====== Data excerpts
-- ==== Sys2Proof/Machine/Atom.lean ====
section
/-! DEFINITION. Atomics and BACKOFF (09, R243 to R245). An atomic travels to its home as a write in flight that reads and writes there at one
instant (R46); one with a result holds its group until every lane has its old value. -/

namespace Sys2Proof.Machine

/-- The shape of an atomic: what each lane does at a home, and what is sent outside the package; `host` says that a host window carries it (R244). -/
structure AtomShape where
  n : Nat
  host : Bool
  op : Nat → WOp
  out : Nat → ExtOp

/-- The lanes of an atomic that fail (R17, R234): by the checks of every access, at a host window that does not carry it, or for an uncorrectable word
(R32). -/
def AtomShape.fails (sh : AtomShape) (s : State) (res : List (Nat × Nat × Except Fail (List Piece))) : List (Nat × Nat × Fail) :=
  res.filterMap fun r =>
    match r.2.2 with
    | .error f => some (r.1, r.2.1, f)
    | .ok ps =>
      if !sh.host && ps.any fun p => (match region p.pa with | .host _ => p.outside | _ => false) then some (r.1, r.2.1, .own)
      else if ps.any fun p => !p.outside && s.badWord p.pa p.len then some (r.1, r.2.1, .unc)
      else none

/-- The checks of every atomic (R234, R243) and its watchpoints. A `posted` one, which has no result, reports BULKHEAD-DOWN later (R73). -/
def atomChecks (c : Ctx) (act : Mask) (acc : Acc) (sh : AtomShape) (posted : Bool) (reqs : List (Nat × Nat)) (s : State)
    (k : List (Nat × List Piece) → State → Out) : Out :=
  let fails := sh.fails s (s.laneChecks c acc.sp sh.n true (!posted) true reqs)
  if fails.isEmpty then
    withLanes c act acc.sp sh.n true (!posted) true reqs s fun ps =>
      watched c acc.sp sh.n true true reqs s fun s =>
        if s.outsideMustWait c (acc.ord ≠ .rlx) ps then stall s else k ps s
  else memFault c act acc.sp sh.n true fails (fails.flatMap fun f => (s.badPages c acc.sp f.2.1 sh.n).map fun p => (f.1, p)) s

/-- Put one lane's atomic in flight to its home. -/
def State.issueAtom (s : State) (c : Ctx) (acc : Acc) (cls : WClass) (lane base : Nat) (after : List Nat) (op : WOp) (n : Nat) (p : Piece) : State :=
  let src := Writer.thread c.gid lane
  s.issue src c.l.lid c.core cls p.va p.pa op (s.mustFollow src c.l.lid cls base after p.pa n) (acc.ord = .str)

/-- An atomic with a result (R244). -/
def atomResult (hd : Hdr) (acc : Acc) (d a : Opnd) (sh : Ctx → AtomShape) (s : State) : Out :=
  withIssuer s fun c =>
    let act := c.act hd
    if act = 0 then .next (retire c s)
    else
      let sh := sh c
      let reqs := (lanes act).map fun l => (l, c.addr s.fresh acc.sp 0 a l)
      atomChecks c act acc sh false reqs s fun ps s =>
        if 2 ^ 20 < s.wick c.l.lid c.core .store + ps.length then stall s
        else outsideDone c act acc.sp sh.n true reqs (ps.map fun x => x.2) (fun key _ => sh.out ((reqs.getD (key / 32) (0, 0)).1)) s fun s =>
          let base := s.serial
          let r := ((List.range ps.length).zip ps).foldl (fun (st : State × List Await) e =>
            let l := e.2.1
            match e.2.2 with
            | p :: _ =>
              if p.outside then
                let v := match s.replyOf c (e.1 * 32) with | some (.ok bs) => BitVec.ofNat 64 (ofBytes (bs.take sh.n)) | _ => 0
                (st.1, st.2 ++ [⟨l, 0, p.va, some v, false⟩])
              else
                (st.1.issueAtom c acc .store l base (s.orderAfter c l (acc.ord ≠ .rlx)) (sh.op l) sh.n p,
                 st.2 ++ [⟨l, st.1.serial, p.va, none, false⟩])
            | [] => st) (s, [])
          let s1 := (r.1.dropAnswers c).touchPieces c acc.sp acc.col false (ps.flatMap fun x => x.2)
          let t : Stuck := ⟨c.is.pc, c.is.mask, c.is.len, c.is.inst, .atom d (sh.n / 4) (acc.sp = .scr) act r.2⟩
          .next ((s1.modGroup c.gid fun g => { g with stuck := some t, pass := false }).land c.gid)

/-- Requests that met BULKHEAD-DOWN: those of an instruction without result are reported later (R73, R314). -/
def State.postDown (s : State) (c : Ctx) (n : Nat) (outs : List (Nat × Piece)) : State :=
  outs.foldl (fun s x =>
    match s.replyOf c x.1 with
    | some .down =>
      let t := s.modGroup c.gid fun g => g.failed (BitVec.ofNat 64 x.2.va) n
      { t with ext := t.ext.map fun (e : ExtReq) => if c.request x.1 = some e.id then { e with reply := some (.ok []) } else e }
    | _ => s) s

/-- An atomic without result (R244). Where it goes to the host or a peer its group waits for the answers, so that a refusal faults its lanes (R375, R380; DESIGN
CHOICE, LOG 138). -/
def atomPosted (hd : Hdr) (acc : Acc) (cls : Ctx → Piece → WClass) (off : Word) (a : Opnd) (sh : Ctx → AtomShape) (s : State) : Out :=
  withIssuer s fun c =>
    let act := c.act hd
    if act = 0 then .next (retire c s)
    else
      let sh := sh c
      let reqs := (lanes act).map fun l => (l, c.addr s.fresh acc.sp off a l)
      atomChecks c act acc sh true reqs s fun ps s =>
        outsideDone c act acc.sp sh.n true reqs (ps.map fun x => x.2) (fun key _ => sh.out ((reqs.getD (key / 32) (0, 0)).1))
            (s.postDown c sh.n (outsidePieces (ps.map fun x => x.2))) fun s =>
          let base := s.serial
          let s1 := ps.foldl (fun t x =>
            match x.2 with
            | p :: _ => if p.outside then t else t.issueAtom c acc (cls c p) x.1 base (s.orderAfter c x.1 (acc.ord ≠ .rlx)) (sh.op x.1) sh.n p
            | [] => t) s
          if ps.any fun x => x.2.any fun p => decide (2 ^ 20 < s1.wick c.l.lid c.core (cls c p)) then stall s
          else .next (retire c ((s1.dropAnswers c).touchPieces c acc.sp acc.col false (ps.flatMap fun x => x.2)))

/-- Operand B of a lane: `n` bytes from register `b`. -/
def Ctx.bVal (c : Ctx) (fresh n b l : Nat) : DWord := c.readReg fresh (n / 4) l ⟨.v, b⟩

/-- ATOM (R243, R244). -/
def execAtom (hd : Hdr) (acc : Acc) (op : AtomOp) (d a : Opnd) (b : Nat) (s : State) : Out :=
  let n := acc.sz.bytes
  atomResult hd acc d a (fun c => ⟨n, op = .add, fun l => .rmw op n (c.bVal s.fresh n b l), fun l => .atom op n (c.bVal s.fresh n b l)⟩) s

/-- ATOMF (R243, R244). -/
def execAtomf (hd : Hdr) (acc : Acc) (op : AtomFOp) (d a : Opnd) (b : Nat) (s : State) : Out :=
  let n := op.size.bytes
  atomResult hd acc d a (fun c => ⟨n, false, fun l => .rmwf op (c.bVal s.fresh n b l), fun l => .atomf op (c.bVal s.fresh n b l)⟩) s

/-- XCHG (R243, R244). -/
def execXchg (hd : Hdr) (acc : Acc) (d a : Opnd) (b : Nat) (s : State) : Out :=
  let n := acc.sz.bytes
  atomResult hd acc d a (fun c => ⟨n, true, fun l => .xchg n (c.bVal s.fresh n b l), fun l => .xchg n (c.bVal s.fresh n b l)⟩) s

/-- CAS (R243, R244): the new value is in the registers after the comparison value. -/
def execCas (hd : Hdr) (acc : Acc) (d a : Opnd) (b : Nat) (s : State) : Out :=
  let n := acc.sz.bytes
  atomResult hd acc d a (fun c =>
    ⟨n, true, fun l => .cas n (c.bVal s.fresh n b l) (c.bVal s.fresh n (b + n / 4) l),
     fun l => .cas n (c.bVal s.fresh n b l) (c.bVal s.fresh n (b + n / 4) l)⟩) s

/-- RED (R243, R244). -/
def execRed (hd : Hdr) (acc : Acc) (op : AtomOp) (a : Opnd) (b : Nat) (s : State) : Out :=
  let n := acc.sz.bytes
  atomPosted hd acc (fun _ _ => .store) 0 a
    (fun c => ⟨n, false, fun l => .rmw op n (c.bVal s.fresh n b l), fun l => .atom op n (c.bVal s.fresh n b l)⟩) s

/-- REDF (R243, R244). -/
def execRedf (hd : Hdr) (acc : Acc) (op : AtomFOp) (a : Opnd) (b : Nat) (s : State) : Out :=
  let n := op.size.bytes
  atomPosted hd acc (fun _ _ => .store) 0 a
    (fun c => ⟨n, false, fun l => .rmwf op (c.bVal s.fresh n b l), fun l => .atomf op (c.bVal s.fresh n b l)⟩) s

/-- The delay of one lane in core cycles (R245): its count, base and cap. -/
def backoffDelay (core gi lane base cap n : Nat) : Nat :=
  let span := base * 2 ^ min n cap
  let h := (((core * 32 + gi) * 64 + lane) * 0x9E3779B1 + n * 0x85EBCA6B) % 2 ^ 32
  if span = 0 then 0 else span + h % span

/-- BACKOFF (R245). -/
def execBackoff (hd : Hdr) (d : Opnd) (base cap : Nat) (s : State) : Out :=
  withIssuer s fun c =>
    let act := c.act hd
    let n (l : Nat) : Nat := (c.readReg s.fresh 1 l d).toNat % 2 ^ 32
    let delay := ((lanes act).map fun l => backoffDelay c.core c.gid.gi l base cap (n l)).foldl max 0
    let s1 := s.modGroup c.gid fun g =>
      c.writeLanes s.fresh (some (d, 1)) (fun l => { d := BitVec.ofNat 64 (min (n l + 1) 0xFFFFFFFF) }) (lanes act)
        (if delay = 0 then g else { g with pause := some delay })
    .next (retire c s1)

end Sys2Proof.Machine
end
============
Take the records above and return, word for word, only the lines that fall from the line with "result (R244). -/" to the line with "(R73, R314). -/", both of them included.

*Finished exercise*.
/-- An atomic with a result (R244). -/
def atomResult (hd : Hdr) (acc : Acc) (d a : Opnd) (sh : Ctx → AtomShape) (s : State) : Out :=
  withIssuer s fun c =>
    let act := c.act hd
    if act = 0 then .next (retire c s)
    else
      let sh := sh c
      let reqs := (lanes act).map fun l => (l, c.addr s.fresh acc.sp 0 a l)
      atomChecks c act acc sh false reqs s fun ps s =>
        if 2 ^ 20 < s.wick c.l.lid c.core .store + ps.length then stall s
        else outsideDone c act acc.sp sh.n true reqs (ps.map fun x => x.2) (fun key _ => sh.out ((reqs.getD (key / 32) (0, 0)).1)) s fun s =>
          let base := s.serial
          let r := ((List.range ps.length).zip ps).foldl (fun (st : State × List Await) e =>
            let l := e.2.1
            match e.2.2 with
            | p :: _ =>
              if p.outside then
                let v := match s.replyOf c (e.1 * 32) with | some (.ok bs) => BitVec.ofNat 64 (ofBytes (bs.take sh.n)) | _ => 0
                (st.1, st.2 ++ [⟨l, 0, p.va, some v, false⟩])
              else
                (st.1.issueAtom c acc .store l base (s.orderAfter c l (acc.ord ≠ .rlx)) (sh.op l) sh.n p,
                 st.2 ++ [⟨l, st.1.serial, p.va, none, false⟩])
            | [] => st) (s, [])
          let s1 := (r.1.dropAnswers c).touchPieces c acc.sp acc.col false (ps.flatMap fun x => x.2)
          let t : Stuck := ⟨c.is.pc, c.is.mask, c.is.len, c.is.inst, .atom d (sh.n / 4) (acc.sp = .scr) act r.2⟩
          .next ((s1.modGroup c.gid fun g => { g with stuck := some t, pass := false }).land c.gid)

/-- Requests that met BULKHEAD-DOWN: those of an instruction without result are reported later (R73, R314). -/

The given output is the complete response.